Daniel Day-Lewis Can’t Save This Movie
I walked out of Anemone feeling like I had watched a promising film that never quite learned to tell the story it wanted to tell. The picture puts acting heavyweights—Daniel Day-Lewis, Samantha Morton, and Sean Bean—at the center and then asks their faces and gestures to do most of the telling. That choice creates striking moments, but it also leaves large stretches of the film hollow.
Ronan Day-Lewis, directing his father, leans hard into atmosphere and symbolism instead of clear narrative mechanics. The film opens with sparse dialogue and long, deliberate scenes meant to build mood, but the accumulation of symbols rarely clarifies motivation or stakes. When repetition replaces revelation, suspense deflates rather than intensifies.
The movie depends on a handful of memorable set pieces that never quite connect. One sequence shows Daniel Day-Lewis’ character, Ray Stoker, encountering a white, polar-bear-like spirit with a human face—an image that lingers but doesn’t communicate its purpose. Another moment features a semi-transparent creature whose internal organs are visible, a striking visual that serves more as texture than explanation.
There’s also a scene with a dead, oarfish-like animal about six feet long that drifts by, its iridescent body marred by missing sections of skin. In folklore the oarfish can be an omen of seismic doom, but Anemone never follows through on that implication. Instead the image exists as an isolated puzzle piece with no surrounding picture to solve it.
The film attempts a psychological and mythic overlay, yet it rarely makes those layers speak to one another. Good symbolism should deepen character and plot simultaneously, as mirrors do in Darren Aronofsky’s Black Swan or the rabbits in Jordan Peele’s Us. Here the symbols mostly announce themselves and then drift offstage.
There are flashes where the approach works. A letter from Ray’s ex-wife, Nessa, sits unread on a windowsill and later a doll resembling her floats above a bed, creating a genuinely eerie, haunted moment. That scene captures the emotional residue of the past in a concrete way, proving the film can land when form and feeling align. Unfortunately, those successes are intermittent rather than cumulative.
Even the titular reference arrives like an afterthought. Ray tending to anemone flowers leads to one line of dialogue: “Are those the same flowers our father used to grow?” That single exchange nods toward a larger family myth or grief, but the movie does not pursue the famous anemone myth tied to Aphrodite and Adonis or use it to illuminate character. The result is a title that signals meaning the film mostly leaves unexplored.
Daniel Day-Lewis carries the movie with a performance that feels theatrical in the best sense—layered, patient, and often riveting. The score and sound design frequently shoulder the film’s emotional momentum, stepping in where plot and dialogue leave gaps. Still, even powerful acting and evocative music can’t fully cover for a script that withholds too much of its own logic.
Ronan Day-Lewis understands cinematic components: strong cast, vivid imagery, and an appetite for psychological exploration.
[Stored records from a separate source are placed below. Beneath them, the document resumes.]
/-! ## UPDATE and ROW_MODE (R505 to R507, R514) -/

/-- The RULE of a waiting or running UPDATE, as its descriptor has it. -/
def State.updRule (s : State) (c : Cmd) : Option Nat :=
  match s.vread c.slot c.payload 1 with
  | .ok r => some (natOfBytes r.bytes)
  | .error _ => none

/-- A checked update enters the engine with what its group and tracker hold now. -/
def State.updEnter (s : State) (c : Cmd) (u : Upd) : State × Upd :=
  let g := s.group c.slot u.tgroup
  let scale := match g with
    | some g => if g.tracker = 0 then 0 else ((s.tracker c.slot g.tracker).map fun t => log2Of t.scale).getD 0
    | none => 0
  let v : Upd := { u with cmd := c.id, slot := c.slot, eta := (g.map (·.eta)).getD 0, eps := (g.map (·.eps)).getD 0
                          scaleLog := scale, frozen := (g.map Group.frozen).getD false }
  ({ s with upds := s.upds ++ [v] }, v)

/-- An update of rule 0 or 1 starts: checked, then run to its end unless it is fed. -/
def State.updStart (s : State) (c : Cmd) : State :=
  if c.payload % 16 ≠ 0 then s.endCmd c.id 0x040C 0 else
  match s.descRead c.id c.slot c.payload 80 with
  | (s1, none) => s1
  | (s1, some bs) =>
    match updBad bs with
    | some o => s1.endCmd c.id 0x040C o
    | none =>
      if !updWaits bs c.record then s1.endCmd c.id 0x040C 0x80 else
      match s1.updFault c.slot (updOf bs) with
      | some e => s1.endCmd c.id e.1 e.2
      | none =>
        match s1.updEnter c (updOf bs) with
        | (s2, u) =>
          if u.frozen || u.count == 0 then s2.updEnd u else
          if u.feed then s2 else
          match if u.rowMode then s2.rowRange u [] 0 u.count else s2.updRange u (s2.updCover u) 0 u.count with
          | (s3, u1, true) => s3.updEnd u1
          | (s3, u1, false) => (s3.setUpd u1).dropUpd c.id

/-! ## Fed updates (R510 to R512) -/

/-- A collective an update can bind to: running, until its record is written, or waiting with such a descriptor (R483). -/
def State.feedSource (s : State) (u : Upd) : Option Coll :=
  let fits := fun (c : Coll) => c.tag == u.tag && (c.op == 0 || c.op == 2)
  match s.colls.find? fun c => c.kind == .collective && c.slot == u.slot && fits c with
  | some c => some c
  | none => s.cmds.findSome? fun k =>
      if k.slot = u.slot ∧ k.opcode = 0x50 ∧ (k.phase = .waiting ∨ k.place) then
        match s.vread k.slot k.payload 128 with
        | .ok r => let c := collOf r.bytes; if fits c then some { c with cmd := k.id, outBytes := c.dstBytes } else none
        | .error _ => none
      else none

/-- The collective has written the bytes from lo to hi of its output. -/
def State.fedReady (s : State) (u : Upd) (lo hi : Nat) : Bool :=
  u.ready || (match u.fed with
    | none => false
    | some id =>
      match s.coll id, s.cmd id with
      | some c, _ => c.written lo hi
      | none, some k => k.phase == .ended 0 (match k.phase with | .ended _ d => d | _ => 0)
      | none, none => false)

/-- An update with FEED and no collective yet binds to one, or fails R510's checks. -/
def State.bind (s : State) (u : Upd) : State :=
  if u.fed.isSome ∨ !u.feed then s else
  match s.feedSource u with
  | none => s
  | some c =>
    if c.step ≠ u.step then (s.endCmd u.cmd 0x0403 0).dropUpd u.cmd
    else if u.grad < c.dst ∨ c.dst + c.outBytes < u.grad + u.gradBytes ∨ (c.output == 1) ≠ u.gbf16 then
      (s.endCmd u.cmd 0x040D u.tag).dropUpd u.cmd
    else
      let s1 := s.setUpd { u with fed := some c.cmd }
      if s1.fedReady { u with fed := some c.cmd } u.grad (u.grad + u.gradBytes) then s1.peerDone u.cmd else s1

/-- Elements treated so far. -/
def Upd.treated (u : Upd) : Nat := u.done.foldl (fun n e => n + e.2) 0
What he struggles with is integration—how to let a symbol earn its narrative weight and how to convert atmosphere into meaning. The film has artistry on display but not the connective tissue the viewer needs.
Anemone is uneven and often admirable in the same breath: a collection of compelling gestures that rarely coalesce into a convincing whole. It asks the audience to roam through its images and emotions without a reliable map, which will reward some viewers and frustrate others. The movie is an experience rather than an argument, and that decision is its chief strength and its biggest flaw.